Parsing is failing for ONNX file generated from pytorch based model for U-NET on NANO.

I have converted pytorch based U-Net model into ONNX and then feeding that model to .\trtexec for benchmarking.

Below is code for U-Net model

import torch
import torch.nn as nn
import torch.nn.functional as F


class ConvBlock(nn.Module):
    def __init__(self, in_channels, out_channels):
        super(ConvBlock, self).__init__()
        self.batch_norm = nn.BatchNorm2d(out_channels)
        self.conv1 = nn.Conv2d(in_channels, out_channels, kernel_size=3, padding=1)
        self.conv2 = nn.Conv2d(out_channels, out_channels, kernel_size=3, padding=1)

    def forward(self, x):
        x = F.relu(self.conv1(x))
        x = self.batch_norm(x)
        x = F.relu(self.conv2(x))
        x = self.batch_norm(x)
        return x


class Unet(nn.Module):
    def __init__(self):
        super(Unet, self).__init__()
        self.pool1 = nn.MaxPool2d(kernel_size=2)
        self.pool2 = nn.MaxPool2d(kernel_size=2)
        self.pool3 = nn.MaxPool2d(kernel_size=2)
        self.pool4 = nn.MaxPool2d(kernel_size=2)

        self.up1 = nn.Upsample(scale_factor=2, mode='nearest')
        self.up2 = nn.Upsample(scale_factor=2, mode='nearest')
        self.up3 = nn.Upsample(scale_factor=2, mode='nearest')
        self.up4 = nn.Upsample(scale_factor=2, mode='nearest')

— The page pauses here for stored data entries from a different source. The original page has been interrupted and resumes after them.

/-- Tile, slice, carry and affine instructions (R162, R164, R168-R171, R195-R197): the bytes of the frame or the lanes and pairs that each
writes, what it reads at issue, and its latency; a slice index or a type that does not fit raises TILE_SHAPE, a tile without a shape
TILE_UNCONFIG. Nothing else changes. -/
def Obligations.TileAndCarryInstructions : Prop :=
  ∀ (g : Guard) (t ts ty : BitVec 4) (k : BitVec 2) (v va vb : BitVec 11) (j : SliceIndex) (s : State),
    let w := s.bk.tshape t.toNat
    let rows := (w.extractLsb' 0 8).toNat
    let cols := (w.extractLsb' 8 8).toNat
    let fmt := (w.extractLsb' 16 4).toNat
    let size := if fmt = 0xB then 8 else 4
    let frame := 65536 * (w.extractLsb' 20 5).toNat
    let at_ (r c : Nat) : Nat := frame + (r * cols + c) * size
    let elem (r c : Nat) : Nat := natOfBytes ((List.range size).map fun i => mapGet (fun _ => (0 : Byte)) s.cr.accum (at_ r c + i))
    let idx := match j with | .imm n => n.toNat | .reg r => (s.sr r).toNat
    let lane (r l : Nat) : Nat := ((s.vget r).extractLsb' (32 * l) 32).toNat
    let on (l : Nat) : Bool := s.active g 32 l
    let late (n : Nat) : Nat := s.clk + n - 1 + (if s.tripled then 2 else 0)
    let adds (i : Instr) (l : List Landing) : Prop := ∃ u, exec i s = .next u ∧ u.bk.flight = s.bk.flight ++ l ∧
      u.bk.s = s.bk.s ∧ u.bk.p = s.bk.p ∧ u.bk.csr = s.bk.csr ∧ u.cr.accum = s.cr.accum ∧ u.cr.vfile = s.cr.vfile ∧ u.mem = s.mem
    let put (lat off x : Nat) : Landing := ⟨late lat, s.order, .frame off ((bytesOfNat size x).map some), 0, false⟩
    let pair (i : Nat) : Nat := ((s.bk.kget k.toNat).extractLsb' (64 * i) 64).toNat
    (s.TFree t.toNat → rows ≤ 128 → cols ≤ 128 →
      -- slices of a row and of a column
      (∀ row : Bool,
        let n := if row then cols else rows
        let hi := if 64 < n then 2 else 1
        let regs := hi * (if fmt = 0xB then 2 else 1)
        let cell (e : Nat) : Nat × Nat := if row then (idx, e) else (e, idx)
        let write : Instr := if row then .trw g ty t v j else .tcw g ty t v j
        let read : Instr := if row then .trr g ty t v j else .tcr g ty t v j
        (∀ i, i < regs → s.VFree (v.toNat + i)) →
          ((List.range (min n 64)).any on = true → ty.toNat = fmt → idx < (if row then rows else cols) → v.toNat % regs = 0 →
            adds write (((List.range n).filter fun e => on (e % 64)).map fun e => put 3 (at_ (cell e).1 (cell e).2)
              (lane (v.toNat + e / 64) (e % 64) + if fmt = 0xB then 2 ^ 32 * lane (v.toNat + hi + e / 64) (e % 64) else 0)) ∧
            ∃ x : Nat → VReg, adds read ((List.range regs).map fun i =>
                ⟨late 3, s.order, .v (s.bk.vphys (v.toNat + i)) (x i) (BitVec.allOnes 2048), 0, false⟩) ∧
              ∀ i l, i < regs → l < 64 →
                let e := 64 * (i % hi) + l
                ((x i).extractLsb' (32 * l) 32).toNat = if n ≤ e then 0
                  else if on l then elem (cell e).1 (cell e).2 / 2 ^ (if hi ≤ i then 32 else 0) % 2 ^ 32 else lane (v.toNat + i) l) ∧
          ((List.range (min n 64)).any on = true → ty.toNat = fmt → (if row then rows else cols) ≤ idx → ∀ i, i = write ∨ i = read →
            exec i s = s.settle (.trap { code := 0x08, info := w <<< 32 ||| BitVec.ofNat 64 (t.toNat + idx % 256 * 256) })) ∧
          ((List.range (min n 64)).any on = true → ty.toNat ≠ fmt → ∀ i, i = write ∨ i = read →
            exec i s = s.settle (.trap { code := 0x08, info := w <<< 32 ||| BitVec.ofNat 64 t.toNat })) ∧
          ((List.range (min n 64)).any on = false → exec write s = .next s ∧ exec read s = .next s)) ∧
      -- whole tiles
      (s.guard g = true →
        adds (.tzero g t) [⟨late 2, s.order, .frame frame (((List.replicate (rows * cols)
          (bytesOfNat size (if fmt = 0xB then 0x3F800000 else 0))).flatten).map some), 0, false⟩] ∧
        (s.TFree ts.toNat → w.extractLsb' 0 20 = (s.bk.tshape ts.toNat).extractLsb' 0 20 →
          adds (.tmov g t ts) [⟨late 4, s.order, .frame frame ((List.range (rows * cols * size)).map fun i =>
            some (mapGet (fun _ => 0) s.cr.accum (65536 * ((s.bk.tshape ts.toNat).extractLsb' 20 5).toNat + i))), 0, false⟩]) ∧
        (fmt = 0xB →
          let out := (List.range cols).map fun c => scanColumn ((List.range rows).map fun r => elem r c) (pair c)
          let lat := 6 + 2 * ((rows + 15) / 16)
          adds (.scan g t k)
            [⟨late lat, s.order, .frame frame (((List.range rows).flatMap fun r => out.flatMap fun o => bytesOfNat 8 (o.1.1.getD r 0)).map some),
              out.foldl (fun f o => f ||| o.2) 0, false⟩,
             ⟨late lat, s.order, .k k.toNat (BitVec.ofNat 4096 (packBits 64 (out.map fun o => o.1.2))) (BitVec.ofNat 4096 (2 ^ (64 * cols) - 1)), 0,
              false⟩])) ∧
      -- affine rows
      (fmt = 0xB → cols ≤ 64 → idx < rows → (List.range cols).any on = true →
        (s.VFree va.toNat → s.VFree vb.toNat →
          adds (.affset g t va vb j) (((List.range cols).filter on).map fun c => put 3 (at_ idx c) (lane va.toNat c + 2 ^ 32 * lane vb.toNat c))) ∧
        (s.VFree v.toNat → s.VFree va.toNat → ∀ src : ApplySrc, src = .vec va ∨ src = .carry k →
          let x (c : Nat) : Nat := if src = .carry k then pair c / 2 ^ 32 else lane va.toNat c
          let res := (List.range 64).map fun c => if cols ≤ c then ((0, 0) : Flagged Nat)
            else if on c then applyMap (elem idx c) (x c) else (lane v.toNat c, 0)
          exec (.apply g v t j src) s = .next (s.landV v (packV 32 (res.map (·.1))) 4 (res.foldl (fun f r => f ||| r.2) 0))))) ∧
    -- carries
    ((List.range 64).any on = true →
      (s.VFree va.toNat → s.VFree (va.toNat + 1) → ∃ x m : Carry, adds (.kld g k va) [⟨late 3, s.order, .k k.toNat x m, 0, false⟩] ∧
        ∀ i, i < 64 → x.extractLsb' (64 * i) 64 = BitVec.ofNat 64 (lane va.toNat i + 2 ^ 32 * lane (va.toNat + 1) i) ∧
          m.extractLsb' (64 * i) 64 = if on i then BitVec.allOnes 64 else 0) ∧
      (s.VFree v.toNat → s.VFree (v.toNat + 1) → ∃ x y : VReg, adds (.kst g v k)
          [⟨late 3, s.order, .v (s.bk.vphys v.toNat) x (BitVec.allOnes 2048), 0, false⟩,
           ⟨late 3, s.order, .v (s.bk.vphys (v.toNat + 1)) y (BitVec.allOnes 2048), 0, false⟩] ∧
        ∀ i, i < 64 → (x.extractLsb' (32 * i) 32).toNat = (if on i then pair i % 2 ^ 32 else lane v.toNat i) ∧
          (y.extractLsb' (32 * i) 32).toNat = if on i then pair i / 2 ^ 32 else lane (v.toNat + 1) i)) ∧
    -- a tile that is not granted, or that has no shape
    (s.guard g = true → s.bk.tileOk t.toNat = false →
      exec (.tzero g t) s = s.settle (.trap { code := 0x04, info := BitVec.ofNat 64 (0x1000 + t.toNat), decode := true })) ∧
    (s.guard g = true → s.bk.tileOk t.toNat = true → w.getLsbD 25 = false →
      exec (.tzero g t) s = s.settle (.trap { code := 0x07, info := t.setWidth 64 }))

/-- The M and C slots (R156, R159, R179-R184, R187, R191): what a legal command adds to the M queue or to the copy queue, with the
mappings, the shapes and MGAMMA in force at issue; an array command that reaches the head of the queue asks for the lease at once; OCLAIM and LEASE act on the cluster; a full queue blocks the bundle; a slot that is not
claimed raises OSLOT; in a region every command raises ILLEGAL_OPCODE (R86). -/
def Obligations.MatrixAndCopyCommands : Prop :=
  ∀ (td : BitVec 4) (oa ob : BitVec 6) (fmt wt si : BitVec 4) (acc cm : BitVec 2) (ws ss : BitVec 8) (n : BitVec 6) (sa sb st : Bool) (cd : BitVec 5)
    (s : State),
    let b := s.bk
    let k := s.cur.core / 4
    let cl := s.cluster k
    let me := (s.cur.core, b.ctx)
    let mine (o : Nat) : Prop := (cl.slot o).claim = some me ∧ (cl.slot o).since ≤ s.clk
    let laid (o : Nat) : Prop := (cl.slot o).layout = ((b.csrAt 0x039).extractLsb' 0 8).toNat
    let legal (f : MmaFields) : Prop := (b.csrAt 0x014).getLsbD f.td = true ∧ b.semOk f.ws = true ∧ b.semOk f.ss = true ∧
      shValid (b.tshape f.td) = true ∧ shFmt (b.tshape f.td) = (if f.acc = 2 then 0xB else 0xA) ∧ mine f.oa ∧ mine f.ob ∧ laid f.oa ∧ laid f.ob
    let joins (i : Instr) (op : MOp) (ws wt ss : Nat) (shapes : List Word) (same : Bool) : Prop := ∃ u m, exec i s = .next u ∧
      u.cr.mq = s.cr.mq ++ [m] ∧ m.op = op ∧ m.ws = b.semPhys ws ∧ m.wt = wt ∧ m.ss = b.semPhys ss ∧ m.shapes = shapes ∧
      m.gamma = (b.csrAt 0x038).extractLsb' 0 32 ∧ m.uid = b.uid ∧ m.ctx = b.ctx ∧ m.start = none ∧ u.cr.mrun = s.cr.mrun ∧
      u.bk.s = b.s ∧ u.bk.csr = b.csr ∧ u.bk.accs = b.accs ∧ u.mem = s.mem ∧ (same = true → u.cluster k = match s.cr.mq ++ [m] with
        | h :: _ => if h.op.isArray then cl.requestLease s.cur.core h.ctx none else cl
        | [] => cl)
    let f : MmaFields := ⟨td.toNat, oa.toNat, ob.toNat, fmt.toNat, acc.toNat, ws.toNat, wt.toNat, ss.toNat⟩
    (b.inSpec = true → ∀ p ∈ ([(.mma td oa ob fmt acc ws wt ss, 1), (.lease ss, 2), (.unlease, 3), (.oclaim oa, 4), (.orelease oa, 5),
        (.ofill ob oa ws wt ss, 6), (.mrep n sa sb st, 7), (.copy cd ws wt ss si cm, 1), (.copyn cd ws wt ss si cm, 2), (.copyd cd wt ss si cm, 3)] :
          List (Instr × Nat)), exec p.1 s = s.settle (.trap { code := 0x02, info := BitVec.ofNat 64 p.2, decode := true })) ∧
    (b.inSpec = false →
      (s.cr.mq.length < 16 →
        (legal f → joins (.mma td oa ob fmt acc ws wt ss) (.mma f) ws.toNat wt.toNat ss.toNat [b.tshape td.toNat] true) ∧
        (∀ h, b.mrep = some h →
          let cmds := (List.range (n.toNat + 1)).map fun i =>
            { h with oa := h.oa + (i + 1) * sa.toNat, ob := h.ob + (i + 1) * sb.toNat, td := h.td + (i + 1) * st.toNat,
                     acc := if st = false ∧ h.acc = 1 then 0 else h.acc }
          (∀ c ∈ cmds, c.oa ≤ 63 ∧ c.ob ≤ 63 ∧ c.td ≤ 15 ∧ legal c) →
            joins (.mrep n sa sb st) (.mrep cmds) h.ws h.wt h.ss (cmds.map fun c => b.tshape c.td) true) ∧
        (mine oa.toNat → joins (.orelease oa) (.orelease oa.toNat) 0 0 0 [] true) ∧
        joins .unlease .unlease 0 0 0 [] true ∧
        (mine oa.toNat → mine ob.toNat → b.semOk ws.toNat = true → b.semOk ss.toNat = true →
          joins (.ofill ob oa ws wt ss) (.ofill ob.toNat oa.toNat) ws.toNat wt.toNat ss.toNat [] false)) ∧
      (16 ≤ s.cr.mq.length → exec .unlease s = s.settle (.block .mqueue s) ∧
        (legal f → exec (.mma td oa ob fmt acc ws wt ss) s = s.settle (.block .mqueue s))) ∧
      (b.mrep = none → exec (.mrep n sa sb st) s = s.settle (.trap { code := 0x02, info := 7, decode := true })) ∧
      ((cl.slot oa.toNat).claim ≠ some me →
        exec (.orelease oa) s = s.settle (.trap { code := 0x0F, info := oa.setWidth 64 }) ∧
        ((cl.slot oa.toNat).claim ≠ none → exec (.oclaim oa) s = s.settle (.trap { code := 0x0F, info := oa.setWidth 64 })) ∧
        ((cl.slot oa.toNat).claim = none → ∃ u, exec (.oclaim oa) s = .next u ∧ ((u.cluster k).slot oa.toNat).claim = some me ∧
          ((u.cluster k).slot oa.toNat).since = s.clk + 1 ∧ ((u.cluster k).slot oa.toNat).tag = some b.ctx ∧
          ((cl.slot oa.toNat).tag = none ∨ (cl.slot oa.toNat).tag = some b.ctx →
            ((u.cluster k).slot oa.toNat).bytes = (cl.slot oa.toNat).bytes ∧ ((u.cluster k).slot oa.toNat).layout = (cl.slot oa.toNat).layout) ∧
          (∀ c, (cl.slot oa.toNat).tag = some c → c ≠ b.ctx → ((u.cluster k).slot oa.toNat).bytes = [] ∧
            ((u.cluster k).slot oa.toNat).layout = 0 ∧ ((u.cluster k).slot oa.toNat).zeroing = some (s.clk + 143)) ∧
          (∀ o, o ≠ oa.toNat → (u.cluster k).slot o = cl.slot o) ∧ u.bk = b ∧ u.mem = s.mem)) ∧
      ((cl.slot oa.toNat).claim = some me → exec (.oclaim oa) s = .next s) ∧
      (b.semOk ss.toNat = true → ∃ u, exec (.lease ss) s = .next u ∧ (u.cluster k).lease.holder = cl.lease.holder ∧
        (u.cluster k).lease.reqs = (if cl.lease.holder = some s.cur.core ∨ cl.lease.reqs.contains s.cur.core = true then cl.lease.reqs
          else cl.lease.reqs ++ [s.cur.core]) ∧ u.bk = b ∧ u.mem = s.mem) ∧
      (b.guarded = false → s.copyTrap cd.toNat (Desc.parse (b.cdget cd.toNat)) = none → b.semOk ws.toNat = true → b.semOk ss.toNat = true →
        let asks (i : Instr) (ws : Nat) (deferred : Bool) : Prop := ∃ u y, exec i s = .next u ∧
          u.bk.copies = (if deferred then b.copies else b.copies ++ [y]) ∧ u.bk.deferred = (if deferred then b.deferred ++ [y] else b.deferred) ∧
          y.desc = b.cdget cd.toNat ∧ y.cdn = cd.toNat ∧ y.ws = b.semPhys ws ∧ y.wt = wt.toNat ∧ y.ss = b.semPhys ss.toNat ∧ y.si = si.toNat ∧
          y.cm = cm.toNat ∧ y.ctx = b.ctx ∧ y.vbase = b.vbase ∧ y.vlim = b.vlim ∧ y.st = .queued ∧ y.deferred = deferred ∧
          u.bk.s = b.s ∧ u.bk.cd = b.cd ∧ u.bk.csr = b.csr ∧ u.mem = s.mem ∧
          u.bk.flight = b.flight ++ (match i with
            | .copyn _ _ _ _ _ _ => [⟨s.clk + (if s.tripled then 2 else 0), s.order, .cdb cd.toNat 0x4A (bytesOfNat 2
                (((b.cdget cd.toNat).extractLsb' (8 * 0x4A) 16).toNat + ((b.cdget cd.toNat).extractLsb' (8 * 0x1A) 16).toNat)), 0, false⟩]
            | _ => [])
        (b.copies.length < 16 → asks (.copy cd ws wt ss si cm) ws.toNat false ∧ asks (.copyn cd ws wt ss si cm) ws.toNat false) ∧
        (16 ≤ b.copies.length → ∀ i, i = .copy cd ws wt ss si cm ∨ i = .copyn cd ws wt ss si cm ∨ i = .copyd cd wt ss si cm →
          exec i s = s.settle (.block .copies s)) ∧
        (b.copies.length < 16 → b.deferred.length < 64 → asks (.copyd cd wt ss si cm) 0 true)))
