-- ==== Sys2Proof/Laws/State.lean ====
section
/-!
SUPPORT. What each update of the state leaves alone, one lemma for each field, and the reads of the parts after a write. Every lemma of
the first kind is true by `rfl`; proofs use them and unfold no record.
-/

namespace Sys2Proof.Machine

/-! ### `setCore` -/

@[simp] theorem State.setCore_clk (s : State) (c : Nat) (x : Core) : (s.setCore c x).clk = s.clk := rfl
@[simp] theorem State.setCore_age (s : State) (c : Nat) (x : Core) : (s.setCore c x).age = s.age := rfl
@[simp] theorem State.setCore_cur (s : State) (c : Nat) (x : Core) : (s.setCore c x).cur = s.cur := rfl
@[simp] theorem State.setCore_mark (s : State) (c : Nat) (x : Core) : (s.setCore c x).mark = s.mark := rfl
@[simp] theorem State.setCore_ev (s : State) (c : Nat) (x : Core) : (s.setCore c x).ev = s.ev := rfl
@[simp] theorem State.setCore_agenda (s : State) (c : Nat) (x : Core) : (s.setCore c x).agenda = s.agenda := rfl
@[simp] theorem State.setCore_fetched (s : State) (c : Nat) (x : Core) : (s.setCore c x).fetched = s.fetched := rfl
@[simp] theorem State.setCore_fresh (s : State) (c : Nat) (x : Core) : (s.setCore c x).fresh = s.fresh := rfl
@[simp] theorem State.setCore_order (s : State) (c : Nat) (x : Core) : (s.setCore c x).order = s.order := rfl
@[simp] theorem State.setCore_uids (s : State) (c : Nat) (x : Core) : (s.setCore c x).uids = s.uids := rfl
@[simp] theorem State.setCore_mem (s : State) (c : Nat) (x : Core) : (s.setCore c x).mem = s.mem := rfl
@[simp] theorem State.setCore_poison (s : State) (c : Nat) (x : Core) : (s.setCore c x).poison = s.poison := rfl
@[simp] theorem State.setCore_ueMem (s : State) (c : Nat) (x : Core) : (s.setCore c x).ueMem = s.ueMem := rfl
@[simp] theorem State.setCore_clusters (s : State) (c : Nat) (x : Core) : (s.setCore c x).clusters = s.clusters := rfl
@[simp] theorem State.setCore_dies (s : State) (c : Nat) (x : Core) : (s.setCore c x).dies = s.dies := rfl
@[simp] theorem State.setCore_ctxs (s : State) (c : Nat) (x : Core) : (s.setCore c x).ctxs = s.ctxs := rfl
@[simp] theorem State.setCore_worlds (s : State) (c : Nat) (x : Core) : (s.setCore c x).worlds = s.worlds := rfl
@[simp] theorem State.setCore_peers (s : State) (c : Nat) (x : Core) : (s.setCore c x).peers = s.peers := rfl
@[simp] theorem State.setCore_leagues (s : State) (c : Nat) (x : Core) : (s.setCore c x).leagues = s.leagues := rfl
@[simp] theorem State.setCore_pkg (s : State) (c : Nat) (x : Core) : (s.setCore c x).pkg = s.pkg := rfl

/-! ### `setBank` -/

@[simp] theorem State.setBank_clk (s : State) (c p : Nat) (b : Bank) : (s.setBank c p b).clk = s.clk := rfl
@[simp] theorem State.setBank_age (s : State) (c p : Nat) (b : Bank) : (s.setBank c p b).age = s.age := rfl
@[simp] theorem State.setBank_cur (s : State) (c p : Nat) (b : Bank) : (s.setBank c p b).cur = s.cur := rfl
@[simp] theorem State.setBank_mark (s : State) (c p : Nat) (b : Bank) : (s.setBank c p b).mark = s.mark := rfl
@[simp] theorem State.setBank_ev (s : State) (c p : Nat) (b : Bank) : (s.setBank c p b).ev = s.ev := rfl
@[simp] theorem State.setBank_agenda (s : State) (c p : Nat) (b : Bank) : (s.setBank c p b).agenda = s.agenda := rfl
@[simp] theorem State.setBank_fetched (s : State) (c p : Nat) (b : Bank) : (s.setBank c p b).fetched = s.fetched := rfl
@[simp] theorem State.setBank_fresh (s : State) (c p : Nat) (b : Bank) : (s.setBank c p b).fresh = s.fresh := rfl
@[simp] theorem State.setBank_order (s : State) (c p : Nat) (b : Bank) : (s.setBank c p b).order = s.order := rfl
@[simp] theorem State.setBank_uids (s : State) (c p : Nat) (b : Bank) : (s.setBank c p b).uids = s.uids := rfl
@[simp] theorem State.setBank_mem (s : State) (c p : Nat) (b : Bank) : (s.setBank c p b).mem = s.mem := rfl
@[simp] theorem State.setBank_poison (s : State) (c p : Nat) (b : Bank) : (s.setBank c p b).poison = s.poison := rfl
@[simp] theorem State.setBank_ueMem (s : State) (c p : Nat) (b : Bank) : (s.setBank c p b).ueMem = s.ueMem := rfl
@[simp] theorem State.setBank_clusters (s : State) (c p : Nat) (b : Bank) : (s.setBank c p b).clusters = s.clusters := rfl
@[simp] theorem State.setBank_dies (s : State) (c p : Nat) (b : Bank) : (s.setBank c p b).dies = s.dies := rfl
@[simp] theorem State.setBank_ctxs (s : State) (c p : Nat) (b : Bank) : (s.setBank c p b).ctxs = s.ctxs := rfl
@[simp] theorem State.setBank_worlds (s : State) (c p : Nat) (b : Bank) : (s.setBank c p b).worlds = s.worlds := rfl
@[simp] theorem State.setBank_peers (s : State) (c p : Nat) (b : Bank) : (s.setBank c p b).peers = s.peers := rfl
@[simp] theorem State.setBank_leagues (s : State) (c p : Nat) (b : Bank) : (s.setBank c p b).leagues = s.leagues := rfl
@[simp] theorem State.setBank_pkg (s : State) (c p : Nat) (b : Bank) : (s.setBank c p b).pkg = s.pkg := rfl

        self.conv1 = ConvBlock(1, 32)
        self.conv2 = ConvBlock(32, 64)
        self.conv3 = ConvBlock(64, 128)
        self.conv4 = ConvBlock(128, 256)

        self.conv5 = ConvBlock(256, 512)

        self.conv6 = ConvBlock(768, 256)
        self.conv7 = ConvBlock(384, 128)
        self.conv8 = ConvBlock(192, 64)
        self.conv9 = ConvBlock(96, 32)

        self.conv10 = nn.Conv2d(32, 1, 1)

    def forward(self, x):
        c1 = self.conv1(x)
        x = self.pool1(c1)
        c2 = self.conv2(x)
        x = self.pool2(c2)
        c3 = self.conv3(x)
        x = self.pool3(c3)
        c4 = self.conv4(x)
        x = self.pool4(c4)
        x = self.conv5(x)
        x = self.up1(x)
        x = torch.cat([x, c4], 1)
        x = self.conv6(x)
        x = self.up2(x)
        x = torch.cat([x, c3], 1)
        x = self.conv7(x)
        x = self.up3(x)
        x = torch.cat([x, c2], 1)
        x = self.conv8(x)
        x = self.up4(x)
        x = torch.cat([x, c1], 1)
        x = self.conv9(x)
        x = self.conv10(x)
        return x

Error Log:

[I] onnx: U_Net_ONNX.onnx
[I] fp16
----------------------------------------------------------------
Input filename:   U_Net_ONNX.onnx
ONNX IR version:  0.0.4
Opset version:    9
Producer name:    pytorch
Producer version: 1.2
Domain:           
Model version:    0
Doc string:       
----------------------------------------------------------------
WARNING: ONNX model has a newer ir_version (0.0.4) than this parser was built against (0.0.3).
WARNING: Your ONNX model has been generated with INT64 weights, while TensorRT does not natively support INT64. Attempting to cast down to INT32.
Successfully casted down to INT32.
While parsing node number 36 [Gather]:
ERROR: onnx2trt_utils.hpp:277 In function convert_axis:
[8] Assertion failed: axis >= 0 && axis < nbDims
[E] failed to parse onnx file
[E] Engine could not be created
[E] Engine could not be created
&&&& FAILED TensorRT.trtexec # ./trtexec --onnx=U_Net_ONNX.onnx --fp16

Conversion is done using above model with trained weight using torch.onnx.export .

Kindly let me know how can we fix this.